──────── Information ────────

namespace Sys2Proof.Machine

/-- The block with its TE changed. -/
def Block.onTe (f : TeState → TeState) (b : Block) : Block := { b with te := f b.te }

/-- A line port is UP or SHRUNK (Table 11-5). -/
def Block.lineUp (b : Block) (p : Nat) : Bool := b.lfState p == 3 || b.lfState p == 4

/-- Low 32 bits of the local time in ns. -/
def Block.nowNs (b : Block) : Nat := Bits.ofInt 32 (b.localTime / 8)

/-! ## Group payload (R298, R310 to R312) -/

/-- A line port of the LF after reset. -/
def LfPort.init : LfPort :=
  { mems := [], mfi := 0, sent := false, last := none, prev := none, gid := 0, mode := 0, slotCtl := 0, rdiOn := 0, rdiOff := 0, logAt := none,
    logOk := none, fewAt := none, txTrace := List.replicate 64 0, expTrace := List.replicate 64 0, pages := ([], []), rxPage := 0,
    rxWait := false, swapAt := 0, mapped := false, swap := none, thru := [], peerPlan := 0, adds := [], drops := [],
    inForce := (0x0A4B05DC, 0, 0x1C08), justIn := 0 }

/-- A line port of the LF. -/
def Block.lp (b : Block) (p : Nat) : LfPort := AMap.getD b.lf.ports p LfPort.init

/-- Slots of a member in a page whose entries satisfy a test; a page never written holds entries of 0. -/
def Lf.slots (page : List Nat) (m : Nat) (f : Nat → Bool) : Nat :=
  ((List.range 80).filter fun i => f (page.getD (80 * m + i) 0)).length

/-- A connection page of a port. -/
def LfPort.page (x : LfPort) (k : Nat) : List Nat := if k = 0 then x.pages.1 else x.pages.2

/-- Cells that a member's payload gives the TE in the group frame being sent: 0 outside TX_MAP, 977 in native mode, its cell-channel
share in slotted mode. -/
def Block.share (b : Block) (p m : Nat) : Nat :=
  if !Bits.bit (b.regN (R.lfTxMap p)) m then 0
  else if b.bit (R.lfStat p) 5 then
    195 * (Lf.slots ((b.lp p).page (b.fld (R.lfTsiStat p) 30 30)) m (fun e => e / 2 ^ 14 == 1) / 16)
  else 977

/-- FIRST_CELL of the members, from the cells each holds, the position of its first cell in the group payload, and the positions at
which units start; every cell from `stop` on starts a filler unit. -/
def Te.firstCells (starts : List Nat) (stop : Nat) : Nat → List Nat → List Nat
  | _, [] => []
  | base, n :: ns =>
    let own := (starts.filter fun s => base ≤ s && s < base + n).foldl (fun (x : Option Nat) s => some (min s (x.getD s))) none
    let fill := max stop base
    let first := match own with
      | some s => min s (if fill < base + n then fill else s)
      | none => fill
    (if first < base + n then first - base else 0xFFFF) :: Te.firstCells starts stop (base + n) ns

/-! ## Releasing segments (R235, R239) -/

/-- SND_LOW of a port: the lowest SEQ it may still retransmit. -/
def TePort.low (x : TePort) : TePort :=
  { x with sndLow := x.segs.foldl (fun m e => if Te.lt e.1 m then e.1 else m) x.txSeq }

/-- Segments leave a port's replay store, and SND_LOW moves on. -/
def TePort.release (gone : Nat → TxSeg → Bool) (x : TePort) : TePort :=
  TePort.low { x with segs := x.segs.filter fun (e : Nat × TxSeg) => !gone e.1 e.2 }

/-- The messages of a segment. -/
def TxSeg.msgs (g : TxSeg) : List OutMsg := g.recs.flatMap (·.msgs)

/-- The owners of a segment's messages learn that it is abandoned. -/
def Block.segFail (g : TxSeg) (st detail : Nat) (b : Block) : Block := g.msgs.foldl (fun b m => b.msgFail m st detail) b

/-- Segments of a port that a test selects are abandoned, their replay copies released and their owners told. -/
def Block.abandon (p : Nat) (gone : Nat → TxSeg → Bool) (st detail : Nat) (b : Block) : Block :=
  let gs := (b.tp p).segs.filter fun e => gone e.1 e.2
  gs.foldl (fun b e => b.segFail e.2 st detail) (b.modTp p (TePort.release gone))

/-- The unaccepted segments of a job are released without a report (R240), but for fence notices (R469). -/
def Block.teFence (job : Nat) (b : Block) : Block :=
  [0, 1].foldl (fun b p => b.modTp p (TePort.release fun _ g => g.job == job && !g.recs.any Sealed.notice)) b

/-! ## Receiving units (R225 to R231) -/

/-- Cells discarded while hunting (R226). -/
def Block.huntCells (p n : Nat) (b : Block) : Block := b.bumpN (R.tePHuntCells p) n

/-- The TE hunts: the unit that lost position is discarded. -/
def Block.hunt (p n : Nat) (b : Block) : Block := (b.modTp p fun x => { x with hunting := true }).huntCells p n

/-- TYPE is 1, the reserved bits of a segment header are 0, TRY and CLASS name an attempt and a line class, and BODY_LEN is in its range
(log entry 79). -/
def Te.headOk (g : Seg) : Bool :=
  g.typ == 1#8 && g.cls.toNat / 8 == 0 && g.flags.toNat / 8 == 0 && g.tryNo.toNat / 16 == 0 && g.job.toNat / 2 ^ 10 % 32 == 0 &&
    decide (1 ≤ g.bodyLen.toNat ∧ g.bodyLen.toNat ≤ 66048)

────────

__Task requirements__. Retype every line of the listing above exactly as given.

__Task output__.
namespace Sys2Proof.Machine

/-- The block with its TE changed. -/
def Block.onTe (f : TeState → TeState) (b : Block) : Block := { b with te := f b.te }

/-- A line port is UP or SHRUNK (Table 11-5). -/
def Block.lineUp (b : Block) (p : Nat) : Bool := b.lfState p == 3 || b.lfState p == 4

/-- Low 32 bits of the local time in ns. -/
def Block.nowNs (b : Block) : Nat := Bits.ofInt 32 (b.localTime / 8)

/-! ## Group payload (R298, R310 to R312) -/

/-- A line port of the LF after reset. -/
def LfPort.init : LfPort :=
  { mems := [], mfi := 0, sent := false, last := none, prev := none, gid := 0, mode := 0, slotCtl := 0, rdiOn := 0, rdiOff := 0, logAt := none,
    logOk := none, fewAt := none, txTrace := List.replicate 64 0, expTrace := List.replicate 64 0, pages := ([], []), rxPage := 0,
    rxWait := false, swapAt := 0, mapped := false, swap := none, thru := [], peerPlan := 0, adds := [], drops := [],
    inForce := (0x0A4B05DC, 0, 0x1C08), justIn := 0 }

/-- A line port of the LF. -/
def Block.lp (b : Block) (p : Nat) : LfPort := AMap.getD b.lf.ports p LfPort.init

/-- Slots of a member in a page whose entries satisfy a test; a page never written holds entries of 0. -/
def Lf.slots (page : List Nat) (m : Nat) (f : Nat → Bool) : Nat :=
  ((List.range 80).filter fun i => f (page.getD (80 * m + i) 0)).length

/-- A connection page of a port. -/
def LfPort.page (x : LfPort) (k : Nat) : List Nat := if k = 0 then x.pages.1 else x.pages.2

/-- Cells that a member's payload gives the TE in the group frame being sent: 0 outside TX_MAP, 977 in native mode, its cell-channel
share in slotted mode. -/
def Block.share (b : Block) (p m : Nat) : Nat :=
  if !Bits.bit (b.regN (R.lfTxMap p)) m then 0
  else if b.bit (R.lfStat p) 5 then
    195 * (Lf.slots ((b.lp p).page (b.fld (R.lfTsiStat p) 30 30)) m (fun e => e / 2 ^ 14 == 1) / 16)
  else 977

/-- FIRST_CELL of the members, from the cells each holds, the position of its first cell in the group payload, and the positions at
which units start; every cell from `stop` on starts a filler unit. -/
def Te.firstCells (starts : List Nat) (stop : Nat) : Nat → List Nat → List Nat
  | _, [] => []
  | base, n :: ns =>
    let own := (starts.filter fun s => base ≤ s && s < base + n).foldl (fun (x : Option Nat) s => some (min s (x.getD s))) none
    let fill := max stop base
    let first := match own with
      | some s => min s (if fill < base + n then fill else s)
      | none => fill
    (if first < base + n then first - base else 0xFFFF) :: Te.firstCells starts stop (base + n) ns

/-! ## Releasing segments (R235, R239) -/

/-- SND_LOW of a port: the lowest SEQ it may still retransmit. -/
def TePort.low (x : TePort) : TePort :=
  { x with sndLow := x.segs.foldl (fun m e => if Te.lt e.1 m then e.1 else m) x.txSeq }

/-- Segments leave a port's replay store, and SND_LOW moves on. -/
def TePort.release (gone : Nat → TxSeg → Bool) (x : TePort) : TePort :=
  TePort.low { x with segs := x.segs.filter fun (e : Nat × TxSeg) => !gone e.1 e.2 }

/-- The messages of a segment. -/
def TxSeg.msgs (g : TxSeg) : List OutMsg := g.recs.flatMap (·.msgs)

/-- The owners of a segment's messages learn that it is abandoned. -/
def Block.segFail (g : TxSeg) (st detail : Nat) (b : Block) : Block := g.msgs.foldl (fun b m => b.msgFail m st detail) b

/-- Segments of a port that a test selects are abandoned, their replay copies released and their owners told. -/
def Block.abandon (p : Nat) (gone : Nat → TxSeg → Bool) (st detail : Nat) (b : Block) : Block :=
  let gs := (b.tp p).segs.filter fun e => gone e.1 e.2
  gs.foldl (fun b e => b.segFail e.2 st detail) (b.modTp p (TePort.release gone))

/-- The unaccepted segments of a job are released without a report (R240), but for fence notices (R469). -/
def Block.teFence (job : Nat) (b : Block) : Block :=
  [0, 1].foldl (fun b p => b.modTp p (TePort.release fun _ g => g.job == job && !g.recs.any Sealed.notice)) b

/-! ## Receiving units (R225 to R231) -/

/-- Cells discarded while hunting (R226). -/
def Block.huntCells (p n : Nat) (b : Block) : Block := b.bumpN (R.tePHuntCells p) n

/-- The TE hunts: the unit that lost position is discarded. -/
def Block.hunt (p n : Nat) (b : Block) : Block := (b.modTp p fun x => { x with hunting := true }).huntCells p n

/-- TYPE is 1, the reserved bits of a segment header are 0, TRY and CLASS name an attempt and a line class, and BODY_LEN is in its range
(log entry 79). -/
def Te.headOk (g : Seg) : Bool :=
  g.typ == 1#8 && g.cls.toNat / 8 == 0 && g.flags.toNat / 8 == 0 && g.tryNo.toNat / 16 == 0 && g.job.toNat / 2 ^ 10 % 32 == 0 &&
    decide (1 ≤ g.bodyLen.toNat ∧ g.bodyLen.toNat ≤ 66048)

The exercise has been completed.